(MATERIAL FOR THIS TASK begins)

-- ==== Sys2Proof/Machine/Ops.lean ====
section
/-! DEFINITION. The named operations of a cycle: the synchroniser's shift, the settle engine with the internal
operations of 30_encoding.md R37, the composed cycle (43_cycle_step.md R68) and the reset cycle
(70_reset_and_hazards.md R85), and building a block (00_scope.md R8).

TAKING AN EXCEPTION: the block takes none (60_exceptions.md R72). The entry and the return of the source's handler are
the start and the re-sample of a window (R78, R79): `EngineOp.start`, and `EngineOp.accept` or `EngineOp.reject`.

Every function here reads the old state and the input word only (20_memory.md R29). -/

namespace Sys2Proof.Machine

/-- The synchroniser's shift (40_edge_capture.md R42): stage 0 takes the line, stage k takes stage k-1. -/
def shift (stages : Nat) (line : Bool) (sync : List Bool) : List Bool := (line :: sync).take stages

/-- Both synchronisers after a cycle (40_edge_capture.md R42). -/
def nextSync (ι : Inputs) (s : State) : Pair (List Bool) :=
  .ofFn fun c => shift s.syncStages (ι.btnRaw.get c) (s.sync.get c)

/-- What a settle engine does in a `RUN` cycle (30_encoding.md R37). -/
inductive EngineOp where
  | start
  | count
  | accept
  | reject
  | idle
deriving DecidableEq, Repr

/-- The operation the state selects (30_encoding.md R37): by the counter, then by the candidate or the level of the
channel the engine serves (41_settle_window.md R51 to R54, R56, R57). -/
def engineOp (cnt : Nat) (candidate level : Bool) : EngineOp :=
  if cnt = 0 then (if candidate then .start else .idle)
  else if cnt = 1 then (if level then .accept else .reject)
  else .count

/-- The counter after an operation: a start loads `SETTLE_CYCLES` (R51), a count takes one off (R52), a re-sample and an
idle cycle leave 0 (R53, R54). -/
def nextCount (settle cnt : Nat) : EngineOp → Nat
  | .start => settle
  | .count => cnt - 1
  | .accept => 0
  | .reject => 0
  | .idle => 0

/-- The channel a shared engine would start a window for: `PRIORITY` if it is a candidate, else the other
(41_settle_window.md R56). -/
def winner (ι : Inputs) (s : State) : Channel := if cand ι s s.priority then s.priority else s.priority.other

/-- The channel a shared engine serves in this cycle: an idle engine the winner (R56), a running one its owner (R57). -/
def served (ι : Inputs) (s : State) (cnt : Nat) (owner : Channel) : Channel := if cnt = 0 then winner ι s else owner

/-- The operation of channel c's engine in a `RUN` cycle. In shared mode a channel that is not served has none. -/
def channelOp (ι : Inputs) (s : State) (c : Channel) : Option EngineOp :=
  match s.engine with
  | .independent cnt => some (engineOp (cnt.get c) (cand ι s c) (level s c))
  | .shared cnt owner =>
    if c = served ι s cnt owner then some (engineOp cnt (cand ι s c) (level s c)) else none

/-- `start[c]` (41_settle_window.md R51, R56). -/
def start (ι : Inputs) (s : State) (c : Channel) : Bool := decide (channelOp ι s c = some .start)

/-- `accept[c]` (41_settle_window.md R53, R57). -/
def accept (ι : Inputs) (s : State) (c : Channel) : Bool := decide (channelOp ι s c = some .accept)

/-- The settle-engine registers after a `RUN` cycle (41_settle_window.md R51 to R54, R56, R57). -/
def nextEngine (ι : Inputs) (s : State) : Engine :=
  match s.engine with
  | .independent cnt =>
    .independent (.ofFn fun c => nextCount s.settleCycles (cnt.get c) (engineOp (cnt.get c) (cand ι s c) (level s c)))
  | .shared cnt owner =>
    let w := served ι s cnt owner
    let op := engineOp cnt (cand ι s w) (level s w)
    .shared (nextCount s.settleCycles cnt op) (if op = .start then w else owner)

/-- One cycle with `rst = 0` (43_cycle_step.md R68). -/
def runCycle (ι : Inputs) (s : State) : State :=
  { s with
    sync := nextSync ι s
    prev := .ofFn (level s)
    pend := .ofFn fun c => nextPend (rise s c) (s.pend.get c) (ι.clrPend.get c) (start ι s c)
    flag := .ofFn fun c => nextFlag (accept ι s c) (s.flag.get c) (ι.consume.get c)
    engine := nextEngine ι s }

/-- The settle-engine registers after a reset cycle (70_reset_and_hazards.md R85): every counter 0, `owner` 0. -/
def idleEngine : Engine → Engine
  | .independent _ => .independent ⟨0, 0⟩
  | .shared _ _ => .shared 0 .arm

/-- One cycle with `rst = 1` (70_reset_and_hazards.md R85): the synchroniser shifts, everything else takes its reset
value. -/
def resetCycle (ι : Inputs) (s : State) : State :=
  { s with
    sync := nextSync ι s
    prev := ⟨true, true⟩
    pend := ⟨false, false⟩
    flag := ⟨false, false⟩
    engine := idleEngine s.engine }

/-- `SYNC_STAGES` stages drawn at power-up (10_state.md R23, R13). -/
def powerUpStages (stages draw : Nat) : List Bool := List.ofFn fun k : Fin stages => draw.testBit k

/-- A counter drawn at power-up: any value of `CNT_W` bits (10_state.md R23, R18). -/
def powerUpCounter (settle draw : Nat) : Nat := draw % 2 ^ cntW settle

/-- The state before the first reset: every register as this power-up draws it (10_state.md R23; log 11). -/
def powerUp (p : Params) (d : PowerUpDraw) : State :=
  { syncStages := p.syncStages
    settleCycles := p.settleCycles
    priority := p.priority
    sync := .ofFn fun c => powerUpStages p.syncStages (d.stages.get c)
    prev := d.prev
    pend := d.pend
    flag := d.flag
    engine :=
      if p.sharedSettle then .shared (powerUpCounter p.settleCycles d.count.arm) d.owner
      else .independent (.ofFn fun c => powerUpCounter p.settleCycles (d.count.get c))
    inputs := []
    cycle := 0 }

/-- A loss of power and the power-up after it: no register survives, and the state is unspecified until a reset
(60_exceptions.md R84). The draw is this power-up's own (log 11): no power-up repeats another's, or differs from it, by
any choice of the model. -/
def losePower (s : State) (d : PowerUpDraw) : State := { powerUp s.params d with inputs := s.inputs, cycle := s.cycle }

/-- Build a block (00_scope.md R8): illegal parameters are refused, legal ones give a block in the state its first power-up
draws. -/
def build (b : BuildRequest) (d : PowerUpDraw) : Except Refusal State :=
  if b.wellFormed then
    .ok (powerUp { syncStages := b.syncStages, settleCycles := b.settleCycles, sharedSettle := b.sharedSettle,
                   priority := if b.priority = 0 then .arm else .react } d)
  else .error .illegalConfiguration

end Sys2Proof.Machine
end

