/-! ## The settle engine -/

/-- One engine per channel: `START`, `COUNT` and `IDLE` (R51, R52, R54). -/
def Obligations.IndependentEngineStartsCountsAndIdles : Prop :=
  ∀ (btn en clr con : Pair Bool) (s : State) (cnt : Pair Nat), s.engine = .independent cnt →
    ∃ t cnt', exec (.run btn en clr con) s = .next t ∧ t.engine = .independent cnt' ∧ ∀ c,
      (cnt.get c = 0 → s.pend.get c = true → en.get c = true → clr.get c = false →
        cnt'.get c = s.settleCycles ∧ t.pend.get c = rise s c ∧ t.flag.get c = (s.flag.get c && !con.get c)) ∧
      (2 ≤ cnt.get c → cnt'.get c = cnt.get c - 1 ∧ t.flag.get c = (s.flag.get c && !con.get c) ∧
        t.pend.get c = (rise s c || (s.pend.get c && !clr.get c))) ∧
      (cnt.get c = 0 → (s.pend.get c && en.get c && !clr.get c) = false →
        cnt'.get c = 0 ∧ t.flag.get c = (s.flag.get c && !con.get c))

/-- One engine per channel: the re-sample (R53): the engine goes idle, and the level of that cycle alone decides the flag. -/
def Obligations.IndependentReSampleReadsOneLevel : Prop :=
  ∀ (btn en clr con : Pair Bool) (s : State) (cnt : Pair Nat) (c : Channel), s.engine = .independent cnt → cnt.get c = 1 →
    ∃ t cnt', exec (.run btn en clr con) s = .next t ∧ t.engine = .independent cnt' ∧ cnt'.get c = 0 ∧
      (level s c = true → t.flag.get c = true) ∧ (level s c = false → t.flag.get c = (s.flag.get c && !con.get c)) ∧
      t.pend.get c = (rise s c || (s.pend.get c && !clr.get c))

/-- The shared engine's arbitration (R56): the `PRIORITY` channel if it is a candidate, else the other; the loser stays pending; with no
candidate nothing starts. -/
def Obligations.SharedEngineArbitrates : Prop :=
  ∀ (btn en clr con : Pair Bool) (s : State) (owner : Channel), s.engine = .shared 0 owner →
    ∃ t, exec (.run btn en clr con) s = .next t ∧
      let cd := fun c : Channel => s.pend.get c && en.get c && !clr.get c
      let keeps := fun c : Channel => t.pend.get c = (rise s c || (s.pend.get c && !clr.get c))
      (cd s.priority = true → t.engine = .shared s.settleCycles s.priority ∧ t.pend.get s.priority = rise s s.priority ∧
        keeps s.priority.other) ∧
      (cd s.priority = false → cd s.priority.other = true → t.engine = .shared s.settleCycles s.priority.other ∧
        t.pend.get s.priority.other = rise s s.priority.other ∧ keeps s.priority) ∧
      (cd s.priority = false → cd s.priority.other = false → t.engine = .shared 0 owner ∧ ∀ c, keeps c) ∧
      ∀ c, t.flag.get c = (s.flag.get c && !con.get c)

/-- The shared engine counts, re-samples its owner's level only, and keeps `owner` (R57). -/
def Obligations.SharedEngineCountsAndReSamples : Prop :=
  ∀ (btn en clr con : Pair Bool) (s : State) (cnt : Nat) (owner : Channel), s.engine = .shared cnt owner → cnt ≠ 0 →
    ∃ t, exec (.run btn en clr con) s = .next t ∧ t.engine = .shared (cnt - 1) owner ∧
      t.flag.get owner = ((decide (cnt = 1) && level s owner) || (s.flag.get owner && !con.get owner)) ∧
      t.flag.get owner.other = (s.flag.get owner.other && !con.get owner.other) ∧
      ∀ c, t.pend.get c = (rise s c || (s.pend.get c && !clr.get c))

/-- A running window runs to its re-sample: no input but `rst` changes its counter or the owner (R55). -/
def Obligations.RunningWindowIgnoresTheInputs : Prop :=
  ∀ (i j : Instr) (s : State), i.inputs.rst = false → j.inputs.rst = false → ∃ t u, exec i s = .next t ∧ exec j s = .next u ∧
    (∀ c, windowCount s c ≠ 0 → windowCount t c = windowCount s c - 1 ∧ windowCount u c = windowCount s c - 1) ∧
    (∀ cnt owner, s.engine = .shared cnt owner → cnt ≠ 0 → t.engine = u.engine)

/-- The channels are separate in independent mode; in shared mode they meet only in the engine and its arbitration (R70). -/
def Obligations.ChannelsAreSeparate : Prop :=
  ∀ (i j : Instr) (s s' : State) (c : Channel), s.params = s'.params → SameChannelInputs c i.inputs j.inputs → SameChannel c s s' →
    ∃ t t', exec i s = .next t ∧ exec j s' = .next t' ∧
      (s.engine.isShared = false → windowCount s c = windowCount s' c → SameChannel c t t' ∧ windowCount t c = windowCount t' c) ∧
      (s.engine.isShared = true → s.engine = s'.engine → startsWindow i.inputs s c = startsWindow j.inputs s' c → SameChannel c t t')

/-! ## Outputs, constants and the trace syntax -/

/-- The outputs are registers, or `busy`, of the same state: bit c is channel c (R63, R58). -/
def Obligations.OutputsAreTheRegisters : Prop :=
  ∀ (s : State) (c : Channel),
    (outputs s).edgeFlag.getLsbD c.index = s.flag.get c ∧ (outputs s).edgePending.getLsbD c.index = s.pend.get c ∧
    (∀ cnt, s.engine = .independent cnt → (outputs s).busy.getLsbD c.index = decide (cnt.get c ≠ 0)) ∧
    (∀ cnt owner, s.engine = .shared cnt owner → (outputs s).busy.getLsbD c.index = (decide (cnt ≠ 0) && decide (owner = c)))

/-- The pseudo-commands of the trace syntax (R41). -/
def Obligations.PseudoCommandExpansions : Prop :=
  ∀ (syncStages n : Nat) (w : IW),
    PseudoCommand.resetSeq.expand syncStages = List.replicate syncStages 0x001 ∧ PseudoCommand.idleWord.expand syncStages = [0x008] ∧
    PseudoCommand.unmask1.expand syncStages = [0x158] ∧ (PseudoCommand.wait w n).expand syncStages = List.replicate n w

(MATERIAL FOR THIS TASK ends)

• TASK INSTRUCTIONS
Work through the data above and give the number of lines in which "rise" appears; add nothing else.

• RESPONSE BELOW
8